NASM how to return an array of pointers?

I call a NASM dll from ctypes. In my NASM dll code, I create three arrays using malloc. Their pointers are assigned to final1_ptr, final2_ptr and final3_ptr. If I return any of the pointers individually, I get the correct results.

But I want to return an array of all three pointers. For that, I also have an array initialized in the .data section: Return_Pointer_Array: dq 0, 0, 0.

At the end I assign the pointers this way:

mov rdi,Return_Pointer_Array
mov rax,qword[final1_ptr]
mov qword [rdi],rax
mov rax,qword[final2_ptr]
mov qword [rdi+8],rax
mov rax,qword[final3_ptr]
mov qword [rdi+16],rax
mov rax,rdi
ret

However, what ctypes gets is an array of three extremely small decimals, not valid pointer addresses.

The actual program listing is very long, so I hope the code above will be enough to understand the problem.

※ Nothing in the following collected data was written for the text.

-- ==== Sys2Proof/Laws/PageOpsFrame.lean ====
section
/-!
SUPPORT. What the definitions of Machine/PageOps.lean leave unchanged.
-/
namespace Sys2Proof
namespace Machine
set_option maxRecDepth 100000
set_option linter.unusedSimpArgs false

theorem putPart_frame {a1 s} : Frame 4096 (putPart a1 s) s := by
  unfold putPart
  repeat' first
    | simp only [↓frame_mkM, ↓frame_rfl]
    | with_reducible apply frame_mk <;> first | exact .inl rfl | exact .inr rfl | skip
theorem writePage_frame {a1 a2 a3 a4 s} : Frame 157005406216 (writePage a1 a2 a3 a4 s).2.2 s := by
  unfold writePage
  repeat' first
    | simp only [↓frame_rfl, Nat.reduceOr, ↓frame_step writeSmallUnits_frame, ↓frame_step draw_frame]
    | with_reducible refine frame_snd (by assumption) ?_
    | split
theorem writeLeaves_frame {a1 a2 a3 a4 a5 s} : Frame 157005406216 (writeLeaves a1 a2 a3 a4 a5 s).2.2 s := by
  induction a4 generalizing a5 s with
  | nil => exact Frame.refl
  | cons x l ih =>
    unfold writeLeaves
    repeat' first
      | simp only [↓frame_rfl, Nat.reduceOr, ↓frame_step ih, ↓frame_step writePage_frame]
      | with_reducible refine frame_snd (by assumption) ?_
      | split
theorem writeInner_frame {a1 a2 a3 a4 a5 a6 a7 s} : Frame 157005406216 (writeInner a1 a2 a3 a4 a5 a6 a7 s).2.2 s := by
  induction a6 generalizing a7 s with
  | nil => exact Frame.refl
  | cons x l ih =>
    unfold writeInner
    repeat' first
      | simp only [↓frame_rfl, Nat.reduceOr, ↓frame_step ih, ↓frame_step writePage_frame]
      | with_reducible refine frame_snd (by assumption) ?_
      | split
theorem writeLevels_frame {a1 a2 a3 a4 a5 a6 a7 s} : Frame 157005406216 (writeLevels a1 a2 a3 a4 a5 a6 a7 s).2.2.2 s := by
  induction a4 generalizing a5 a6 a7 s with
  | zero => exact Frame.refl
  | succ n ih =>
    unfold writeLevels
    repeat' first
      | simp only [↓frame_rfl, Nat.reduceOr, ↓frame_step ih, ↓frame_step writeInner_frame]
      | with_reducible refine frame_snd (by assumption) ?_
      | split
theorem flushNow_frame {a1 a2 s} : Frame 157005410312 (flushNow a1 a2 s) s := by
  unfold flushNow
  simp only [↓frame_rfl, Nat.reduceOr, ↓frame_step putPart_frame, ↓frame_step writeSealed_frame, ↓frame_step writeLevels_frame,
        ↓frame_step writeLeaves_frame, ↓frame_step killRecs_frame]
theorem startFlush_frame {a1 a2 s} : Frame 157005410312 (startFlush a1 a2 s) s := by
  unfold startFlush
  repeat' first
    | with_reducible refine frame_ite ?_ ?_
    | simp only [↓frame_rfl, Nat.reduceOr, ↓frame_step flushNow_frame]
theorem enterDelta_frame {a1 a2 a3 a4 a5 a6 s} : Frame 157005410312 (enterDelta a1 a2 a3 a4 a5 a6 s) s := by
  unfold enterDelta
  repeat' first
    | with_reducible refine frame_ite ?_ ?_
    | simp only [↓frame_rfl, Nat.reduceOr, ↓frame_step startFlush_frame, ↓frame_step putPart_frame]
theorem indexPut_frame {a1 a2 a3 a4 s} : Frame 157005410312 (indexPut a1 a2 a3 a4 s) s := by
  unfold indexPut
  simp only [↓frame_rfl, Nat.reduceOr, ↓frame_step enterDelta_frame, ↓frame_step splice_frame]
theorem indexRemove_frame {a1 a2 a3 a4 a5 s} : Frame 157005410312 (indexRemove a1 a2 a3 a4 a5 s) s := by
  unfold indexRemove
  simp only [↓frame_rfl, Nat.reduceOr, ↓frame_step enterDelta_frame, ↓frame_step splice_frame]
theorem mapMut_frame {a1 a2 a3 a4 a5 a6 a7 a8 s} : Frame 157005410312 (mapMut a1 a2 a3 a4 a5 a6 a7 a8 s) s := by
  unfold mapMut
  simp only [↓frame_rfl, Nat.reduceOr, ↓frame_step enterDelta_frame, ↓frame_step splice_frame]
theorem releasePages_frame {s} : Frame 12288 (releasePages s) s := by
  unfold releasePages
  repeat' first
    | with_reducible refine frame_ite ?_ ?_
    | simp only [↓frame_rfl, Nat.reduceOr, ↓frame_step killRecs_frame, ↓frame_step putPart_frame]
    | with_reducible refine frame_foldl (fun _ _ => ?_) ?_
theorem roleMut_frame {a1 a2 s} : Frame 157005410312 (roleMut a1 a2 s) s := by
  unfold roleMut
  repeat' first
    | with_reducible refine frame_ite ?_ ?_
    | simp only [↓frame_rfl, Nat.reduceOr, ↓frame_step startFlush_frame, ↓frame_step putPart_frame]
    | split

end Machine
end Sys2Proof
end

Thanks very much for any help.

EDIT: if I return the Return_Pointer_Array without assigning any values, it returns double (floating point) values. The array is initialized as integer, so I don't understand why it defaults to floating point when it's initialized as dq 0, 0, 0.

EDIT #2: Per request, here is the Python code:

def Test_Data_Read():

#Note:  in production, X is a list of 50,000 random floats read from file; 
#For simplicity, I have reduced it to a short simple list:  

X = [11.0,1.0,2.0,7.0,4.0,4.0,4.0,6.0,7.0,6.0,11.0,4.0,10.0,7.0,8.0,4.0,9.0,4.0,5.0,3.0,4.0,1.0,2.0,5.0,3.0,5.0,11.0,10.0,11.0,9.0,3.0,12.0]

PyGram_Test_01_asm(X)

#__________

def PyGram_Test_01_asm(X):

Input_Length_Array = []
Input_Length_Array.append(len(X)*8)

CA_X = (ctypes.c_double * len(X))(*X)
length_array_out = (ctypes.c_double * len(Input_Length_Array))(*Input_Length_Array)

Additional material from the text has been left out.